The Court found in favor of plaintiffs holding that “[i]n view of the "restrictive approach to the advertising of electronic cigarettes and liquid refill containers" aimed at achieving "a high level of protection of human health", clearly stated in Paragraph 43 of Directive 2014/40/EU, the defense argument shall be dismissed..
The Court ordered:
- Defendants’ remove all commercial communications related to electronic cigarettes and refill cartridges deemed unlawful (including content from their websites and social media pages and all unlawful content reposted by Defendants) within 15 days from the date of this judgment;
- Defendants will be fined € 500.00 for each violation and for each day of delay in the execution of this order; and
- Defendants are jointly liable to the reimbursement of all legal costs related to these proceedings in favor of plaintiffs and to a compensation of €6,000.00 in addition to administrative costs, VAT and CPA.
Plume Vapour Private Ltd. v. Union of India [India] [October 01, 2019]
Plume Vapor challenges the government's ordinance banning the sale of e-cigarettes and seeks a stay on the ban's implementation. The government asserts that a stay at this interim stage before affidavits and hearing is inappropriate. In an interim order, the Kolkata High Court refused to stay the ban, but stayed the requirement for sellers to prepare a list of their existing stock of e-cigarettes and submit such stock to authorities for disposal.
(Heard along with a similar challenge from Woke Vapors.)
La Republicana S.A. v. State - Executive Branch [Uruguay] [July 24, 2019]

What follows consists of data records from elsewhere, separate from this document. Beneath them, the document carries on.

theorem masked_field_eq_iff (w p : Word) {lo n : Nat} (h : lo + n ≤ 16) :
    w &&& fieldMask lo n = p &&& fieldMask lo n ↔ field w lo n = field p lo n := by
  rw [masked_eq_iff]
  constructor
  · intro hbits
    apply BitVec.eq_of_getLsbD_eq
    intro i hi
    have hi16 : lo + i < 16 := by omega
    have hmask : (fieldMask lo n).getLsbD (lo + i) = true := (getLsbD_fieldMask hi16).2 (by omega)
    rw [getLsbD_field w hi, getLsbD_field p hi, hbits _ hi16 hmask]
  · intro hfield i hi hm
    obtain ⟨hlo, hn⟩ := (getLsbD_fieldMask hi).1 hm
    have hbit := congrArg (·.getLsbD (i - lo)) hfield
    simpa only [getLsbD_field _ hn, Nat.add_sub_cancel' hlo] using hbit

/-! ### The row of a word -/

/-- The bits that decide an instruction's form (R76): the opcode, JSR's bit 11, and the mode bit 5. -/
def formBits (w : Word) : Word := w &&& 0xF820

theorem formBits_eq (w : Word) : formBits w = field w 12 4 ++ field w 11 1 ++ 0#5 ++ field w 5 1 ++ 0#5 := by
  have hw : w = field w 12 4 ++ field w 11 1 ++ field w 6 5 ++ field w 5 1 ++ field w 0 5 := by
    apply BitVec.eq_of_toNat_eq
    simp only [toNat_append_add, field_toNat]
    have := w.isLt
    omega
  have hand : (field w 12 4 ++ field w 11 1 ++ field w 6 5 ++ field w 5 1 ++ field w 0 5) &&&
      (BitVec.allOnes 4 ++ BitVec.allOnes 1 ++ 0#5 ++ BitVec.allOnes 1 ++ 0#5) =
        field w 12 4 ++ field w 11 1 ++ 0#5 ++ field w 5 1 ++ 0#5 := by
    simp only [append_and, BitVec.and_allOnes, BitVec.and_zero]
  rw [formBits]
  conv_lhs => rw [hw]
  exact hand

theorem covers_formBits {r : OpcodeRow} (hr : r ∈ opcodeTable) (w : Word) : r.covers (formBits w) = r.covers w := by
  have hmask : ∀ r ∈ opcodeTable, 0xF820 &&& r.mask = r.mask := by decide
  rw [OpcodeRow.covers, formBits, BitVec.and_assoc, hmask r hr, OpcodeRow.covers]

/-- The operands are discarded by `simp`, not compared by `rfl`, which would evaluate the fields of both words. -/
theorem opcodeRow_decode_formBits (w : Word) : opcodeRow (decode (formBits w)) = opcodeRow (decode w) := by
  have hfield : field (formBits w) 12 4 = field w 12 4 := (field_of_masked rfl 12 4 (by decide)).symm
  have hop : decodeOpcode (formBits w) = decodeOpcode w := by
    rw [decodeOpcode_eq_iff, hfield, ← decodeOpcode_eq_iff]
  have hmode5 : bitAt (formBits w) 5 = bitAt w 5 := (bitAt_of_masked rfl 5 (by decide)).symm
  have hmode11 : bitAt (formBits w) 11 = bitAt w 11 := (bitAt_of_masked rfl 11 (by decide)).symm
  unfold decode
  rw [hop, hmode5, hmode11]
  cases decodeOpcode w with
  | add | and | jsr => dsimp only; split <;> simp only [opcodeRow]
  | _ => simp only [opcodeRow]

/-- On the 64 values of the bits that decide the form. -/
theorem filter_covers_of_formBits (op : BitVec 4) (b11 b5 : BitVec 1) :
    (opcodeTable.filter fun r => r.covers (op ++ b11 ++ 0#5 ++ b5 ++ 0#5)) =
      [opcodeRow (decode (op ++ b11 ++ 0#5 ++ b5 ++ 0#5))] := by
  revert op b11 b5
  decide

theorem filter_covers (w : Word) : (opcodeTable.filter fun r => r.covers w) = [opcodeRow (decode w)] := by
  rw [← opcodeRow_decode_formBits, formBits_eq, ← filter_covers_of_formBits, ← formBits_eq]
  exact List.filter_congr fun r hr => (covers_formBits hr w).symm

theorem covers_opcodeRow_decode (w : Word) : (opcodeRow (decode w)).covers w = true := by
  have hmem : opcodeRow (decode w) ∈ opcodeTable.filter fun r => r.covers w := by simp [filter_covers]
  exact (List.mem_filter.1 hmem).2

end Sys2Proof

namespace Sys2Proof.Machine

/-! ### The strict numbers -/

theorem strictMask_opcodeRow (i : Instr) : (opcodeRow i).strictMask = (opcodeRow i).mask ||| unnamedBits i := by
  cases i <;> dsimp only [opcodeRow, unnamedBits] <;> decide

/-- Under the strict mask a row asks for its own bits and for the fixed values of those no field names. -/
theorem coversStrictly_iff {i : Instr} {w : Word} (hcov : (opcodeRow i).covers w = true) :
    (opcodeRow i).coversStrictly w = true ↔
      w &&& unnamedBits i = (opcodeRow i).strictPattern &&& unnamedBits i := by
  have hstrict : (opcodeRow i).strictPattern &&& (opcodeRow i).strictMask = (opcodeRow i).strictPattern := by
    cases i <;> dsimp only [opcodeRow] <;> decide
  have hplain : (opcodeRow i).strictPattern &&& (opcodeRow i).mask = (opcodeRow i).pattern := by
    cases i <;> dsimp only [opcodeRow] <;> decide
  rw [OpcodeRow.covers, beq_iff_eq, ← hplain] at hcov
  calc (opcodeRow i).coversStrictly w = true
      ↔ w &&& (opcodeRow i).strictMask = (opcodeRow i).strictPattern &&& (opcodeRow i).strictMask := by
        rw [OpcodeRow.coversStrictly, beq_iff_eq, hstrict]
    _ ↔ w &&& unnamedBits i = (opcodeRow i).strictPattern &&& unnamedBits i := by
        rw [strictMask_opcodeRow, masked_or_eq_iff, and_iff_right hcov]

Compañía Industrial de Tabacos Montepaz S.A. and La Republicana S.A. challenged Decree No. 120/2019, issued by the executive branch, that requires plain packaging of tobacco products. The Court rejected the challenge and found that the decree is not clearly illegitimate, and therefore, the plaintiffs did not meet the required standard. The Court further held that Congress was the appropriate institution to approve plain packaging and impose restrictions on the tobacco industry (done via Law No. 19.723), and therefore, the executive branch did not exceed its authority when it issued Decree No. 120/2019. Additionally, the Court found that even though the implementation timeline might be strict (one year), the industry had prior knowledge given that there was a previous decree and a pending bill in Congress.
Philippine Tobacco Institute v. City of Balanga, et al. [Philippines] [July 22, 2019]
The tobacco industry challenged as unconstitutional and invalid a City of Balanga ordinance making the City's 80-hectare University Town and its 3 kilometer radius tobacco-free, where the sale, use and marketing of tobacco products and e-cigarettes are banned. PTI filed the case on July 31, 2017 and a decision from a Regional Trial Court was issued in July 2018 in favor of the industry. The City is appealing to the Court of Appeals.
Litejoy International v. Union of India [India] [July 11, 2019]
Litejoy International challenges a Drugs Controller General of India (DCGI) order calling for enforcement of a Ministry of Health and Family Welfare Advisory instructing states to undertake a ban on the sale (including online sale), manufacture, distribution, trade, import and advertisement of e-cigarettes, among other products. On March 18, 2019, a single judge of the Delhi High Court stayed the DCGI order’s implementation, holding that e-cigarettes do not fall within the definition of a ‘drug’, as defined under section 3(b) of the Drugs and Cosmetics Act 1940.
(Heard along with M/S Focus Brands Trading v. Directorate General of Health Services, W.P. (C) 2688/2019 and Piush Ahluwalia v. Union of India, W.P. (C) 2735/2019.)